Recently, the SEC’s Division of Enforcement appears to have taken a particular interest in companies’ compliance with Regulation G and Item 10(e) of Regulation S-K, which govern the use of non-GAAP financial measures. Typically, the SEC has addressed any alleged non-compliance with these rules through comment letters issued by the Division of Corporation Finance. However, in recent weeks, multiple companies have reported receiving correspondence from the Division of Enforcement, alleging violations based upon earnings releases containing non-GAAP financial measures in headlines and summary bullet points without there being an equal or greater prominence presentation of the most directly comparable GAAP financial measures.
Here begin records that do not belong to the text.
-- ==== Sys2Proof/Laws/Ops.lean ====
section
/-! SUPPORT. One lemma per shared operation that says once all it can do, for later proofs to cite instead of
unfolding it. -/

namespace Sys2Proof.Machine

/-! Outcomes. -/

theorem State.withBuffers_next {s t u : State} (h : s.withBuffers t = .next u) : s.fits = true ∧ u = t := by
  unfold State.withBuffers at h
  split at h
  · rename_i hf
    cases h
    exact ⟨hf, rfl⟩
  · cases h

theorem State.withBuffers_of_fits {s : State} (t : State) (h : s.fits = true) : s.withBuffers t = .next t := by
  simp [State.withBuffers, h]

theorem State.fits_iff (s : State) : s.fits = true ↔ s.log2n.toNat ≤ Config.maxLog2 := by
  simp [State.fits]

/-- The frame lies inside the buffers. -/
theorem State.frameSize_le {s : State} (h : s.fits = true) : s.frameSize ≤ 2 ^ Config.maxLog2 :=
  Nat.pow_le_pow_right (by decide) ((State.fits_iff s).mp h)

theorem State.frameSize_pos (s : State) : 0 < s.frameSize := Nat.two_pow_pos _

/-- `1 <= LOG2N` makes `N` even and greater than 1 (R21). -/
theorem State.two_mul_half {s : State} (h : 1 ≤ s.log2n.toNat) : 2 * (s.frameSize / 2) = s.frameSize := by
  obtain ⟨k, hk⟩ : ∃ k, s.log2n.toNat = k + 1 := ⟨s.log2n.toNat - 1, by omega⟩
  simp only [State.frameSize, hk, Nat.pow_succ]
  omega

/-- An index up to the depth of the buffers fits `MAXLOG2 + 1` bits (R12, R21). -/
theorem Index.toNat_ofNat {n : Nat} (h : n ≤ 2 ^ Config.maxLog2) : (BitVec.ofNat _ n : Index).toNat = n := by
  rw [BitVec.toNat_ofNat]
  refine Nat.mod_eq_of_lt ?_
  have := Nat.two_pow_pos Config.maxLog2
  rw [Nat.pow_succ]
  omega

theorem Index.toNat_one : (1#_ : Index).toNat = 1 := Index.toNat_ofNat (Nat.two_pow_pos _)

/-- Counting a sample does not wrap (R21). -/
theorem State.wptr_succ {s : State} (hf : s.fits = true) (hw : s.wptr.toNat < s.frameSize) :
    (s.wptr + 1#_).toNat = s.wptr.toNat + 1 := by
  have := State.frameSize_le hf
  have h : s.wptr + 1#_ = (BitVec.ofNat _ (s.wptr.toNat + 1) : Index) := by
    rw [BitVec.ofNat_add]
    simp
  rw [h]
  exact Index.toNat_ofNat (by omega)

/-! The output port. -/

/-- `acceptBeat` transfers the beat on offer, and only it (R84). -/
theorem State.acceptBeat_cases (s : State) (w : BitVec 34) :
    (s.offered = some w ∧
      s.acceptBeat w = { s with sent := s.sent + 1, env := { s.env with sink := s.env.sink ++ [w] } }) ∨
    (s.offered ≠ some w ∧ s.acceptBeat w = s) := by
  unfold State.acceptBeat
  by_cases h : s.offered = some w
  · exact .inl ⟨h, by simp [h]⟩
  · exact .inr ⟨h, by simp [h]⟩

/-- A beat is on offer only in `EMIT`, and it is the next one of the line. -/
theorem State.offered_eq_some {s : State} {w : BitVec 34} (h : s.offered = some w) :
    s.phase = Phase.emit ∧ s.line[s.sent]? = some w := by
  unfold State.offered at h
  split at h
  · rename_i hp
    exact ⟨hp, h⟩
  · cases h

theorem State.offered_lt {s : State} {w : BitVec 34} (h : s.offered = some w) : s.sent < s.line.length := by
  have := (State.offered_eq_some h).2
  exact (List.getElem?_eq_some_iff.mp this).1

/-- A line is one to four beats long. -/
theorem State.line_length (s : State) :
    s.line.length = s.flagFreq.toNat + s.flagAmp.toNat + s.flagRms.toNat + 1 := by
  unfold State.line
  cases s.flagFreq <;> cases s.flagAmp <;> cases s.flagRms <;> rfl

/-- The line depends on FLAGS and the results only. -/
theorem State.line_congr {s t : State} (hf : t.flags = s.flags) (h1 : t.resFreq = s.resFreq) (h2 : t.resAmp = s.resAmp)
    (h3 : t.resRms = s.resRms) : t.line = s.line := by
  unfold State.line State.flagFreq State.flagAmp State.flagRms
  rw [hf, h1, h2, h3]

/-- Each beat of a line is one of its kinds. -/
theorem State.mem_line {s : State} {w : BitVec 34} (h : w ∈ s.line) :
    w = outputWord 0b00#2 s.resFreq ∨ w = outputWord 0b01#2 s.resAmp ∨ w = outputWord 0b10#2 s.resRms ∨
      w = outputWord 0b11#2 0#32 := by
  unfold State.line at h
  cases hf : s.flagFreq <;> cases ha : s.flagAmp <;> cases hr : s.flagRms <;> simp [hf, ha, hr] at h <;> tauto

/-! The backend port. -/

/-- The request read back from the port is the one the table spells. -/
theorem State.outstanding_eq_some {s : State} {i : Instr} (h : s.outstanding = some i) :
    ∃ hdr ctx, s.fftPort = .requested hdr ctx ∧ decodeBackend hdr ctx = .ok i := by
  unfold State.outstanding at h
  split at h
  · rename_i hdr ctx hp
    split at h
    · rename_i j hj
      cases h
      exact ⟨hdr, ctx, hp, hj⟩
    · cases h
  · cases h
  · cases h

theorem State.outstanding_of_requested {s : State} {hdr : BitVec 8} {ctx : Ctx} {i : Instr}
    (hp : s.fftPort = .requested hdr ctx) (hd : decodeBackend hdr ctx = .ok i) : s.outstanding = some i := by
  simp [State.outstanding, hp, hd]

/-! Control transfer. -/

theorem State.raiseFatal_eq (s : State) (code : BitVec 8) :
    s.raiseFatal code = { s with err := code, phase := Phase.fatal } := rfl

theorem State.loadNext_of_full {s : State} (h : s.frameSize ≤ s.wptr.toNat) : s.loadNext = s.enter s.afterLoad :=
  if_neg (Nat.not_lt_of_le h)

/-- `loadNext` changes nothing while the frame has room, and leaves LOAD when it is full (R174). -/
theorem State.loadNext_cases (s : State) :
    (s.wptr.toNat < s.frameSize ∧ s.loadNext = s) ∨ (s.frameSize ≤ s.wptr.toNat ∧ s.loadNext = s.enter s.afterLoad) := by
  rcases Nat.lt_or_ge s.wptr.toNat s.frameSize with h | h
  · exact .inl ⟨h, if_pos h⟩
  · exact .inr ⟨h, State.loadNext_of_full h⟩

@[simp] theorem State.word_loadNext (s : State) (k : BufId) (i : Nat) : s.loadNext.word k i = s.word k i := by
  rcases s.loadNext_cases with ⟨_, h⟩ | ⟨_, h⟩ <;> rw [h]
  rfl

/-- LOAD takes a sample beat: it is stored, counted, and tried as the last of the frame (R174). -/
theorem execLoad_of_sample {s : State} {beat : BitVec 33} {rest : List (BitVec 33)} (hf : s.fits = true)
    (hw : s.wptr.toNat < s.frameSize) (hs : s.env.source = beat :: rest) (hb : beatShort beat = false) :
    execLoad s = .next
      (State.loadNext { s.dropBeat.storeWord .xbuf s.wptr.toNat (beatData beat) with wptr := s.wptr + 1#_ }) := by
  rw [execLoad, if_pos hw]
  simp [hs, hb, State.withBuffers_of_fits _ hf]

theorem State.afterLoad_cases (s : State) :
    (s.flagRms = true ∧ s.afterLoad = Phase.rms) ∨
    (s.flagRms = false ∧ s.flagFreq = true ∧ s.afterLoad = Phase.bq1) ∨
    (s.flagRms = false ∧ s.flagFreq = false ∧ s.afterLoad = Phase.emit) := by
  unfold State.afterLoad
  cases s.flagRms <;> cases s.flagFreq <;> simp

theorem State.afterRms_cases (s : State) :
    (s.flagFreq = true ∧ s.afterRms = Phase.bq1) ∨ (s.flagFreq = false ∧ s.afterRms = Phase.emit) := by
  unfold State.afterRms
  cases s.flagFreq <;> simp

/-! The step. -/

/-- All a step can do: pass a turn of the sink or the backend, run the decoded instruction, or stay stuck. -/
theorem step_cases (s : State) :
    (s.fetch = none ∧ step s = .next s.nextTurn) ∨
    (∃ raw i, s.fetch = some raw ∧ decode raw = .ok i ∧ step s = exec i s.nextTurn) ∨
    (∃ raw why, s.fetch = some raw ∧ decode raw = .error why ∧ step s = .fault (.stuckOn why)) := by
  unfold step
  cases hf : s.fetch with
  | none => exact .inl ⟨rfl, rfl⟩
  | some raw =>
    cases hd : decode raw with
    | ok i => exact .inr (.inl ⟨raw, i, rfl, hd, by simp [hd]⟩)
    | error why => exact .inr (.inr ⟨raw, why, rfl, hd, by simp [hd]⟩)

/-- What a step fetches, by the turn at the head of the list. -/
theorem fetch_cases {s : State} {raw : Raw} (h : s.fetch = some raw) :
    (s.sequencerNext ∧ raw = .phase s.phase) ∨
    (∃ w, s.env.turns.head? = some (.host w) ∧ raw = .host w) ∨
    (∃ w, s.env.turns.head? = some (.source w) ∧ raw = .input w) ∨
    (∃ w, s.env.turns.head? = some .sink ∧ s.offered = some w ∧ raw = .output w) ∨
    (∃ hdr ctx, s.env.turns.head? = some .backend ∧ s.fftPort = .requested hdr ctx ∧ raw = .backend hdr ctx) ∨
    (s.env.turns.head? = some .stopReq ∧ raw = .stopPin 1#1) ∨
    (s.env.turns.head? = some .rst ∧ raw = .rstPin 1#1) := by
  unfold State.fetch at h
  unfold State.sequencerNext
  split at h <;> rename_i ht
  · cases h
    exact .inl ⟨.inl ht, rfl⟩
  · cases h
    exact .inl ⟨.inr (by simp [ht]), rfl⟩
  · cases h
    exact .inr (.inl ⟨_, by simp [ht], rfl⟩)
  · cases h
    exact .inr (.inr (.inl ⟨_, by simp [ht], rfl⟩))
  · rcases ho : s.offered with _ | w
    · simp [ho] at h
    · simp only [ho, Option.map_some, Option.some.injEq] at h
      exact .inr (.inr (.inr (.inl ⟨w, by simp [ht], rfl, h.symm⟩)))
  · split at h
    · rename_i hdr ctx hp
      cases h
      exact .inr (.inr (.inr (.inr (.inl ⟨hdr, ctx, by simp [ht], hp, rfl⟩))))
    · cases h
    · cases h
  · cases h
    exact .inr (.inr (.inr (.inr (.inr (.inl ⟨by simp [ht], rfl⟩)))))
  · cases h
    exact .inr (.inr (.inr (.inr (.inr (.inr ⟨by simp [ht], rfl⟩)))))

end Sys2Proof.Machine
end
Item 10(e) of Regulation S-K, adopted in 2002, requires that companies presenting a non-GAAP financial measure in either (1) an SEC filing or (2) an earnings release furnished to the SEC must include a presentation, “with equal or greater prominence,” of the most directly comparable financial measure presented in accordance with GAAP. Until recently, the SEC’s Compliance and Disclosure Interpretations, or CDIs, regarding non-GAAP financial measures did not specifically address what disclosure would, or would not, comply with the prominence requirement. However, in May 2016, the SEC updated its guidance to include a non-exclusive list of examples of non-GAAP disclosure that the SEC’s staff would consider to be in violation of the prominence rule. Among the examples provided: omitting comparable GAAP measures from an earnings release headline or caption that includes non-GAAP measures (see Question 102.10, available at https://www.sec.gov/divisions/corpfin/guidance/nongaapinterp.htm).
Given the SEC’s focus, all companies should carefully review their use of non-GAAP financial measures in their filings and earnings releases and ensure that their use conforms to the SEC’s rules and most recent guidance.